START Available data
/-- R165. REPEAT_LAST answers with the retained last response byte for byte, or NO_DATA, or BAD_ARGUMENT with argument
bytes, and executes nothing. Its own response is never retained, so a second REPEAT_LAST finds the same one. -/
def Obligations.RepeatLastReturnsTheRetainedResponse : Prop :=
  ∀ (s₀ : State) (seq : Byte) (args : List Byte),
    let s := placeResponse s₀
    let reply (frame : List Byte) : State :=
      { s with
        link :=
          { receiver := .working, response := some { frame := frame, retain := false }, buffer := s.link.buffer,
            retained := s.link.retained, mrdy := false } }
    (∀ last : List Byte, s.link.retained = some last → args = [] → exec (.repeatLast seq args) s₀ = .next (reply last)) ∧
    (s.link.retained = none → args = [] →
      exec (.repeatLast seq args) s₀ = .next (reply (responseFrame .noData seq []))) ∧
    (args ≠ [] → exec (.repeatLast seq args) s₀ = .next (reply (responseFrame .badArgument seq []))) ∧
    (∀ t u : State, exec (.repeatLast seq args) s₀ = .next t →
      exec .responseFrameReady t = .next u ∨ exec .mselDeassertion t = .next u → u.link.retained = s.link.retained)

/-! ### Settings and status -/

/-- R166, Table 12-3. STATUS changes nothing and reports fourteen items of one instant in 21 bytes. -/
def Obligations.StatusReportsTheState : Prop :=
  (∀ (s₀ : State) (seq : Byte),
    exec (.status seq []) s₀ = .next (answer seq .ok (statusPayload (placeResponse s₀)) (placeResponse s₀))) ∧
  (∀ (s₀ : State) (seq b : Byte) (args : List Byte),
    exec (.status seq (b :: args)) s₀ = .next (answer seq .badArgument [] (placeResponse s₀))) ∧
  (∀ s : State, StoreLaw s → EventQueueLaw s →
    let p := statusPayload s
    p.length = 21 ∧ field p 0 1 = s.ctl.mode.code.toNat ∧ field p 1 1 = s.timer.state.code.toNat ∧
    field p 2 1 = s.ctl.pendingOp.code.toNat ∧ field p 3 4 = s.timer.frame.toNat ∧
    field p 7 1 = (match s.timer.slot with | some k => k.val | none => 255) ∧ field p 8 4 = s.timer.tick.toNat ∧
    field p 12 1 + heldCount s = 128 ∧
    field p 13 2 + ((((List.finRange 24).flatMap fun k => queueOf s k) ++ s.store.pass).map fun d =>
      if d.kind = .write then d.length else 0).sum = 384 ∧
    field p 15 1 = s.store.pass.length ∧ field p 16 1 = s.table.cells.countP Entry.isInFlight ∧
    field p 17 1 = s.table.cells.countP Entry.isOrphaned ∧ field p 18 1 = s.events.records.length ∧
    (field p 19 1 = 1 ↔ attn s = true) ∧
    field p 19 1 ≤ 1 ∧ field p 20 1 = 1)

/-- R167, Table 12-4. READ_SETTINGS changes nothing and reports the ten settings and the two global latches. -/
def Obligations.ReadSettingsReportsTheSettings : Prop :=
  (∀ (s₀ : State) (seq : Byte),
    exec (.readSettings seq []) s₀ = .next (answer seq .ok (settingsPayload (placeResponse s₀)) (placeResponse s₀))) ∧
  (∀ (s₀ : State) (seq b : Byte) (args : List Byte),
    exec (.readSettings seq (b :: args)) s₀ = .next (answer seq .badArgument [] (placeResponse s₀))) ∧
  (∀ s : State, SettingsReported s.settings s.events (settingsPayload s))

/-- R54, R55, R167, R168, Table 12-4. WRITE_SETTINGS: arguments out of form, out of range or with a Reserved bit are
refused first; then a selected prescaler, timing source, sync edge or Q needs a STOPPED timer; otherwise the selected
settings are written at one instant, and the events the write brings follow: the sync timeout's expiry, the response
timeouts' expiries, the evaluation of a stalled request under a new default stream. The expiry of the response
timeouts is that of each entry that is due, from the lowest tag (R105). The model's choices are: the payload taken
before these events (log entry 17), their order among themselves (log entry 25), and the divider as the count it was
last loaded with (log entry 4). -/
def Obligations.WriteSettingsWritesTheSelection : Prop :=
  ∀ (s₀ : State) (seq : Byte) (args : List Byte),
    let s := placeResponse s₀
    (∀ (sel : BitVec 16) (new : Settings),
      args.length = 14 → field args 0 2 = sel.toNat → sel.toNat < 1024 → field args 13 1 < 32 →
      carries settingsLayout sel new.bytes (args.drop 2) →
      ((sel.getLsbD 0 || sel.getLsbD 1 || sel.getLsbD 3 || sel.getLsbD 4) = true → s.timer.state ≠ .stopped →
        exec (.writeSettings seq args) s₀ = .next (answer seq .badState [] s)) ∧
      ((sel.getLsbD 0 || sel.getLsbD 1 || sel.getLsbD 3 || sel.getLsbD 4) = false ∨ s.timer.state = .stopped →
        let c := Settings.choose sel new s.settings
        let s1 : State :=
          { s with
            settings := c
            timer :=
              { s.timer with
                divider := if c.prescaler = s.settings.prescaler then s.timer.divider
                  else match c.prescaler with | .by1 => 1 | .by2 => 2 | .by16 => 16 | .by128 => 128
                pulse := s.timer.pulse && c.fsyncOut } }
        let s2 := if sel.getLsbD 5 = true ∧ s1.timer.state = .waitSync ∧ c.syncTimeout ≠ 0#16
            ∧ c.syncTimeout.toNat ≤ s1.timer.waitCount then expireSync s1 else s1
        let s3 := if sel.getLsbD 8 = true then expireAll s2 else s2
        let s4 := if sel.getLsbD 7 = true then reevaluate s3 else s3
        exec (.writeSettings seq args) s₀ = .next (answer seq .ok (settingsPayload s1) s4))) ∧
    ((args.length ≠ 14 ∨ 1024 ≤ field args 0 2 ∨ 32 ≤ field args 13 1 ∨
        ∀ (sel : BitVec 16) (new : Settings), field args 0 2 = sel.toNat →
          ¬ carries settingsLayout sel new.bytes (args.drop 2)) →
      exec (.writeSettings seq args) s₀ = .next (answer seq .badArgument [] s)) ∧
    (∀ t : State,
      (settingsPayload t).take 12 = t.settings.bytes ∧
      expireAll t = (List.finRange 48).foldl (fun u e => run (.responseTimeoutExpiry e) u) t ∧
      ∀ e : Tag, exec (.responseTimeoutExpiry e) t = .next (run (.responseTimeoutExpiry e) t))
END Available data
START Available data
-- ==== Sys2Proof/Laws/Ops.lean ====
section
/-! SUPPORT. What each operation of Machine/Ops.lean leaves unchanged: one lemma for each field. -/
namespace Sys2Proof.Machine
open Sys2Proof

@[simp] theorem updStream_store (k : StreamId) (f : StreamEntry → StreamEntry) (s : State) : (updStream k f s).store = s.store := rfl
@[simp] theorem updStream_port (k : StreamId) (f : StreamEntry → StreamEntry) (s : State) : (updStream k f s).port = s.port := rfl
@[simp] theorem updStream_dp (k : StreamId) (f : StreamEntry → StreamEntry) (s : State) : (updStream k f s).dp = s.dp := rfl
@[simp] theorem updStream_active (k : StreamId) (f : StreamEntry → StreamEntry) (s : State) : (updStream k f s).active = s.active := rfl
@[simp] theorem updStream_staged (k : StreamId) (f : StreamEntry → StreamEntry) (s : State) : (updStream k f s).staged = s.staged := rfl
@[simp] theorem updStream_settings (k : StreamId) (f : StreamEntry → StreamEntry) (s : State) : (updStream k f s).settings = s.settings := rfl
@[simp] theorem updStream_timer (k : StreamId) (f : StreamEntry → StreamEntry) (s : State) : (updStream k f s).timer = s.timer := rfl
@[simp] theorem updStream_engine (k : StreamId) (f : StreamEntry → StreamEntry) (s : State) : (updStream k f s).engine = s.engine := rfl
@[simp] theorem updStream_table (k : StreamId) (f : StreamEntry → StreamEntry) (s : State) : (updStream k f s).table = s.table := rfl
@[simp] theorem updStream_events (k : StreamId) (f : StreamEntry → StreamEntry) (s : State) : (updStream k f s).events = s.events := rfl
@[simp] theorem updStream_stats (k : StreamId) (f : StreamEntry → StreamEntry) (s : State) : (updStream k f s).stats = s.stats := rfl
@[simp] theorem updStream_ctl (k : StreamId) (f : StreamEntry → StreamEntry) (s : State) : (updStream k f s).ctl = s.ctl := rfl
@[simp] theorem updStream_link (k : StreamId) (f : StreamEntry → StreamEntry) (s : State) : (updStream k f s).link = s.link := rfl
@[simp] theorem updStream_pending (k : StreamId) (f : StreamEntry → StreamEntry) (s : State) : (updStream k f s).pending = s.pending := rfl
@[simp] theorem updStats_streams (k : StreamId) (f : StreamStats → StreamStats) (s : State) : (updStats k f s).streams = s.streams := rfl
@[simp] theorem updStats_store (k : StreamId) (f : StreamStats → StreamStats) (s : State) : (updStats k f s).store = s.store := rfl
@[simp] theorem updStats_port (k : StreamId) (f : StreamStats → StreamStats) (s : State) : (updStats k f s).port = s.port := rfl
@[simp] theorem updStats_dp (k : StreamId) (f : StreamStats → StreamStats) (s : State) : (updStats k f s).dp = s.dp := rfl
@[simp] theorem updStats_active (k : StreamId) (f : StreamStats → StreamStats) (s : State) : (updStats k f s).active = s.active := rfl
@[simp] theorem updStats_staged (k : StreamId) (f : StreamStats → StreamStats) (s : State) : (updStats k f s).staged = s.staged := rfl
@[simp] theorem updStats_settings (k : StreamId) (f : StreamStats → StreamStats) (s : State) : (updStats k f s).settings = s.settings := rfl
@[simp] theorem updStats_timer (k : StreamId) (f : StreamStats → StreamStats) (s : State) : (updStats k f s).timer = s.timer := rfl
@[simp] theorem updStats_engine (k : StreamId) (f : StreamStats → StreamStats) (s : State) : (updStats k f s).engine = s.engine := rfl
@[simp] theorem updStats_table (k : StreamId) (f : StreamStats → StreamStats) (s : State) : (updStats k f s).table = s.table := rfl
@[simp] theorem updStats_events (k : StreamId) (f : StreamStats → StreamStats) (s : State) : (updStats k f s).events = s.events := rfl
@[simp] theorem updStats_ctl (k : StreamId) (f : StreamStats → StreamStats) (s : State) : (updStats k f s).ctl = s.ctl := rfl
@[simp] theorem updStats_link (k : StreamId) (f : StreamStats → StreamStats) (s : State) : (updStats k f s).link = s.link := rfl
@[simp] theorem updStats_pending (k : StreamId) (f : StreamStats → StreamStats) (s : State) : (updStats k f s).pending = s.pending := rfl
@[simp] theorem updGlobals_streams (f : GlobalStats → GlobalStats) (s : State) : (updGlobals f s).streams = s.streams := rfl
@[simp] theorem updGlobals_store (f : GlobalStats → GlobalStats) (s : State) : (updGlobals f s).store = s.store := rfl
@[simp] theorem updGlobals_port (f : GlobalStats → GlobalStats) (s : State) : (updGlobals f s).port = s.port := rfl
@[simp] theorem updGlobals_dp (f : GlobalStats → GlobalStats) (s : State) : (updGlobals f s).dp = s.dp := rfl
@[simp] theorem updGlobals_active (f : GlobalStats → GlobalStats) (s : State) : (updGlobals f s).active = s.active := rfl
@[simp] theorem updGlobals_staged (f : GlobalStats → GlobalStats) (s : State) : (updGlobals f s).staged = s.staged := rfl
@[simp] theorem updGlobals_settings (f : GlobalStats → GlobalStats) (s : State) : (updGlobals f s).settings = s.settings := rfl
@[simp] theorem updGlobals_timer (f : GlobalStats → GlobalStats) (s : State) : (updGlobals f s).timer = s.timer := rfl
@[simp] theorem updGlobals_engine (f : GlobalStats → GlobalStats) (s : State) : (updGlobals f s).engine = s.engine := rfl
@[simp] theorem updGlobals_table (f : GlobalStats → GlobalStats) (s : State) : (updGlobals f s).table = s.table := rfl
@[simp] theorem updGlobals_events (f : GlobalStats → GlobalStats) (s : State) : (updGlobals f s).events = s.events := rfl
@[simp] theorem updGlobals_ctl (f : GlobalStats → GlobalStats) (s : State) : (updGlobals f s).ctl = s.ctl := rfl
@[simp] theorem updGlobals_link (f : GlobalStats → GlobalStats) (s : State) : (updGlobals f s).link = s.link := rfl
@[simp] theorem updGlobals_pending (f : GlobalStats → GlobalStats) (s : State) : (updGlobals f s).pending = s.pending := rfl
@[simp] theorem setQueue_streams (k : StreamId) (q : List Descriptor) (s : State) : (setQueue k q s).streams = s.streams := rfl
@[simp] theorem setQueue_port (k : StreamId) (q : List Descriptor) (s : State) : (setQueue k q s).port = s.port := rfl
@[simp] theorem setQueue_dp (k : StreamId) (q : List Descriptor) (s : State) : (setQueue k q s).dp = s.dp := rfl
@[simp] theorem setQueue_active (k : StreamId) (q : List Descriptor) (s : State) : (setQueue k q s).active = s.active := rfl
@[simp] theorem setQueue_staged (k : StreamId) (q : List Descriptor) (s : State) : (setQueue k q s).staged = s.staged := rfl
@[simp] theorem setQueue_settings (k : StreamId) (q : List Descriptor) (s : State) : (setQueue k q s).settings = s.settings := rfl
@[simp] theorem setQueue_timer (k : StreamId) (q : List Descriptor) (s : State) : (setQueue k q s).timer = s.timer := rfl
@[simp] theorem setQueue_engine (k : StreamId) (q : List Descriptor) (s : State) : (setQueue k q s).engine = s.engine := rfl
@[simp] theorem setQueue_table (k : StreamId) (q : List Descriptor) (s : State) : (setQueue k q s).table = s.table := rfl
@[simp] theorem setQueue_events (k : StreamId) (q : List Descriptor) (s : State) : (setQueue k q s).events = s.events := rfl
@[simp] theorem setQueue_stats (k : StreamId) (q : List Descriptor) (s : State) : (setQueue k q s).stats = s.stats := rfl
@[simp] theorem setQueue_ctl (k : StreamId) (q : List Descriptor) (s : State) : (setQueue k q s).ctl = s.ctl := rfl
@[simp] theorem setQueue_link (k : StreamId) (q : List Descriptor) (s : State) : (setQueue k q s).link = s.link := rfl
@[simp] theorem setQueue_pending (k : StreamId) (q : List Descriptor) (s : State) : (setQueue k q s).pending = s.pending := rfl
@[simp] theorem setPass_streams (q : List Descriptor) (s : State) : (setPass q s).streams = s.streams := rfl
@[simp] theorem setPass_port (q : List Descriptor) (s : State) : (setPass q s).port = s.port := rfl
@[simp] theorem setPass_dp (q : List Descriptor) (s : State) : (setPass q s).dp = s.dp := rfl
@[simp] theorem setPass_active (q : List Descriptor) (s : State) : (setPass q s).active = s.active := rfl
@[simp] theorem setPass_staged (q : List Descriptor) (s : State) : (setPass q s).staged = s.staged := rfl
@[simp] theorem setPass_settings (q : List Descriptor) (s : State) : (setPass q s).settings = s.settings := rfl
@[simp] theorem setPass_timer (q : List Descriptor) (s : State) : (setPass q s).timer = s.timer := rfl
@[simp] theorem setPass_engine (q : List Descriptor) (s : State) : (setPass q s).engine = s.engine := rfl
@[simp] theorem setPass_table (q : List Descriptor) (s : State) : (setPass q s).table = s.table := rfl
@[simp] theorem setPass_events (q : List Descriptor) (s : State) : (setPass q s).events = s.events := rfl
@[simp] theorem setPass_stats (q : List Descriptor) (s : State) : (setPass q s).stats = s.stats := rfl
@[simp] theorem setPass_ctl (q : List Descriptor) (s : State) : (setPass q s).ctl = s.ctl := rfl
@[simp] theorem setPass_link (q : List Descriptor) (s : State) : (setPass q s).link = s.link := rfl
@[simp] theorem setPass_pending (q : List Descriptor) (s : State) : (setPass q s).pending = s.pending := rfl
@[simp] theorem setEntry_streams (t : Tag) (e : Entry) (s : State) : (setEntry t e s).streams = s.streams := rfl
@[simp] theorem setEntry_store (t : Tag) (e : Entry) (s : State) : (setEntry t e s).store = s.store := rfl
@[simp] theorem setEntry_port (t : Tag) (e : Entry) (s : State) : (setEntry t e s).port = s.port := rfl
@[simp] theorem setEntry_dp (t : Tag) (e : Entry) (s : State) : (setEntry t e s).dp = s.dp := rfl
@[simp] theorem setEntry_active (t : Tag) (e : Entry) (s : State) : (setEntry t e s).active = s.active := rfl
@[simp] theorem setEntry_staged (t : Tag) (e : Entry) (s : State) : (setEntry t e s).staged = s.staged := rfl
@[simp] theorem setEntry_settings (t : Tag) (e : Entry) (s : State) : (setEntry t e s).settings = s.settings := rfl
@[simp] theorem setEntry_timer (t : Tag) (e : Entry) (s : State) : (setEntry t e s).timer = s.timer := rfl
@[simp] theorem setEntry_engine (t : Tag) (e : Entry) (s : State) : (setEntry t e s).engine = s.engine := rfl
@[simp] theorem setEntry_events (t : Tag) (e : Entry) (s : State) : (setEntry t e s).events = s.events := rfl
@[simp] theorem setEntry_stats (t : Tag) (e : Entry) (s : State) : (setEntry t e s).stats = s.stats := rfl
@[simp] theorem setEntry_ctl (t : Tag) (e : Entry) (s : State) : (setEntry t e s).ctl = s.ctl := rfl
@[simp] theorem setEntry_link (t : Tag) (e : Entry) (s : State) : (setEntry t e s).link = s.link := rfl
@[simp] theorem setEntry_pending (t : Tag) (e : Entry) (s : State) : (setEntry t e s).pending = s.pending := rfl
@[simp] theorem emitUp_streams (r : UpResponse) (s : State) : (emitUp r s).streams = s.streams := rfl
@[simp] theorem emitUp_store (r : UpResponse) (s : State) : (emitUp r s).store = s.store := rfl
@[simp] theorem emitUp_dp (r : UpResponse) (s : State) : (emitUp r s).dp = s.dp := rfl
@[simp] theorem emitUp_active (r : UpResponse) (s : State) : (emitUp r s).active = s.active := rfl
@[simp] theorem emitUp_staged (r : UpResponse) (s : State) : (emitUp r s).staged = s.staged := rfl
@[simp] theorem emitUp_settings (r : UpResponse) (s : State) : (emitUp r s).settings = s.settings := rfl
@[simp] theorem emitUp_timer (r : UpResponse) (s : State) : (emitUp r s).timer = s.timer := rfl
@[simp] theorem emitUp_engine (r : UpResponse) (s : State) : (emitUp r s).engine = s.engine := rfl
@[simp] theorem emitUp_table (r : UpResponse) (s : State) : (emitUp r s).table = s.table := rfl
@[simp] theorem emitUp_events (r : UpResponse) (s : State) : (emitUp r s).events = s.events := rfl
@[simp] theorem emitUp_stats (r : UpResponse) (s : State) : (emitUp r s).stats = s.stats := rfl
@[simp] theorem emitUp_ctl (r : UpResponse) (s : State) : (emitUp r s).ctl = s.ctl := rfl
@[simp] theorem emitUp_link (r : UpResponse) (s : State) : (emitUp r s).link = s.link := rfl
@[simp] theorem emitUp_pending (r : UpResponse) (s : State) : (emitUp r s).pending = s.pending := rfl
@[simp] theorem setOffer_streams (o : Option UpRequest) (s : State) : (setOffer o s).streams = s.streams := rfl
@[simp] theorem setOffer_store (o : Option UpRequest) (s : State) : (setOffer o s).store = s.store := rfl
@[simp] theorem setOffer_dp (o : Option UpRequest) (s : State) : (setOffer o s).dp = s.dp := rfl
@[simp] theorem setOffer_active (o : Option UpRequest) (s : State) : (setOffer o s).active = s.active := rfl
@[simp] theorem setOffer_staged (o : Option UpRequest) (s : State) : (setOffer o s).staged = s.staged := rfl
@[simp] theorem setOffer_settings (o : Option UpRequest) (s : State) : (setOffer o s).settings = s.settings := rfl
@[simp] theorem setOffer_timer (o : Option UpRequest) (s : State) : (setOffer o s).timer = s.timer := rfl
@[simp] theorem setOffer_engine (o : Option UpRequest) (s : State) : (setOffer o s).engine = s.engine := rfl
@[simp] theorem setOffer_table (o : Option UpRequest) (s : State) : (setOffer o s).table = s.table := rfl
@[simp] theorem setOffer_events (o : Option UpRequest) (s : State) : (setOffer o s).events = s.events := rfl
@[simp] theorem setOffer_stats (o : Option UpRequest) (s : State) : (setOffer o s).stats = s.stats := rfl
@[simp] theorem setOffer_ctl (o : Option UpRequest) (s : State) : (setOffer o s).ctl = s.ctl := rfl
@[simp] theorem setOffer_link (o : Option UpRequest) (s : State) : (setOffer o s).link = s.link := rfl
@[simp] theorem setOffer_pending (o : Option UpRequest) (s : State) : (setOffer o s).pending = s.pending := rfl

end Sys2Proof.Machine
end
END Available data
Set down, exactly as they appear above, all lines from the one that has "o s).ctl = s.ctl := rfl" down to the one that has "o s).link = s.link := rfl", including those two and no others.

@[simp] theorem setOffer_ctl (o : Option UpRequest) (s : State) : (setOffer o s).ctl = s.ctl := rfl
@[simp] theorem setOffer_link (o : Option UpRequest) (s : State) : (setOffer o s).link = s.link := rfl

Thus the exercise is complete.